Even at the gym, where I'll try nearly anything, you are not going to get me to run. It only took hyperventilating once in the 300 yrd dash for me to determine that is not natural. President's Council my aaaa....*****
Like you, I did a lot of planning -- that is, I actually listed 30 topics, and I had to pre-schedule some. There were a couple of hard-training weekends, where I wrote a few in a day and laid them out. Some turned out to be bigger than I had time for, so they will show up later. I don't want to give them away now. Others I just found the meat in after the title:
- The fact that U of NM's yearbook used to be called The Swastika
- Peter the Great's cabinet full of dead animals in party clothes
- Squire Friddell, the Toyota Salesman for Life
- Kids Who Climb on Rocks. (seriously, I had nothin after that - I found myself singing the Armour Hot Dog song, and thought -- how is that a category of kid? And... who eats Armour hot dogs? ew)

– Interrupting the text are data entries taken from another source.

-- ==== Sys2Proof/Laws/State.lean ====
section
/-! SUPPORT. What each update of the state leaves in each field: one lemma per field per update. -/

namespace Sys2Proof.Machine

/-! ### Stores -/

/-- Changing caches changes no old value. -/
theorem State.mapCaches_oldValues (s : State) (f : Vector IcSet 64 → Vector IcSet 64) (i : BitVec 8) :
    (s.mapCaches f).oldValues i = s.oldValues i := by
  funext b
  simp [State.mapCaches, State.oldValues, List.filter_map, Function.comp_def]

/-- What stores of this core can change. -/
structure Stored (s t : State) : Prop where
  same : t = { s with mem := t.mem, icache := t.icache, unsynced := t.unsynced, track := t.track }
  oldValues : t.oldValues = s.oldValues

/-- A field that stores do not change. -/
theorem Stored.field {s t : State} {α : Type} (h : Stored s t) (f : State → α)
    (hf : ∀ m c u k, f { s with mem := m, icache := c, unsynced := u, track := k } = f s) : f t = f s := by
  rw [h.same]
  exact hf ..

theorem Stored.refl (s : State) : Stored s s := ⟨rfl, rfl⟩

theorem Stored.trans {s t u : State} (h : Stored s t) (h' : Stored t u) : Stored s u where
  same := by
    have e := h'.same
    rw [h.same] at e
    exact e
  oldValues := h'.oldValues.trans h.oldValues

theorem State.store_stored (s : State) (a n v : Nat) : Stored s (s.store a n v) :=
  ⟨rfl, funext (State.mapCaches_oldValues s _)⟩

/-- Changing the record of the order of accesses changes nothing else. -/
theorem State.track_stored (s : State) (t : MemTrack) : Stored s { s with track := t } := ⟨rfl, rfl⟩

/-- Many changes, each such as a store makes. -/
theorem foldl_stored {α : Type} (f : State → α → State) (hf : ∀ s x, Stored s (f s x)) (l : List α) (s : State) :
    Stored s (l.foldl f s) := by
  induction l generalizing s with
  | nil => exact Stored.refl s
  | cons x r ih => exact (hf s x).trans (ih _)

theorem State.settle_stored (s : State) (l : List MemStore) : Stored s (s.settle l) := by
  unfold State.settle
  exact foldl_stored _ (fun _ _ => State.store_stored ..) l s

theorem State.place_stored (s : State) (w : Nat → MemStore → Bool) : Stored s (s.place w) :=
  (s.track_stored _).trans (State.settle_stored _ _)

theorem State.pushEarly_stored (s : State) (a n v : Nat) : Stored s (s.pushEarly a n v) :=
  (s.place_stored _).trans (State.track_stored _ _)

theorem State.settleRaces_stored (s : State) : Stored s s.settleRaces :=
  ((s.track_stored _).trans (State.place_stored _ _)).trans (State.track_stored _ _)

theorem State.writeReached_stored (s : State) (a n v : Nat) : Stored s (s.writeReached a n v) := by
  unfold State.writeReached
  split
  · exact (s.track_stored _).trans (State.store_stored ..)
  · exact (s.track_stored _).trans (State.store_stored ..)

- A pile of repressed 70s memories topics you'll see later on
- And another attempt at the oldest unfinished essay in my draft pile -- 2007's The Hungry Gospel, which attempts to reconcile why The Gospel of John has no Last Supper in it.
Lessons learned from this Marathon are that you may be more surprised than anyone when you kick it at the end and break the tape, even if you soil yourself in the attempt.
I will not be here tomorrow. I can promise you that. I am not gone forever. But Miss Bender is behind on her filing.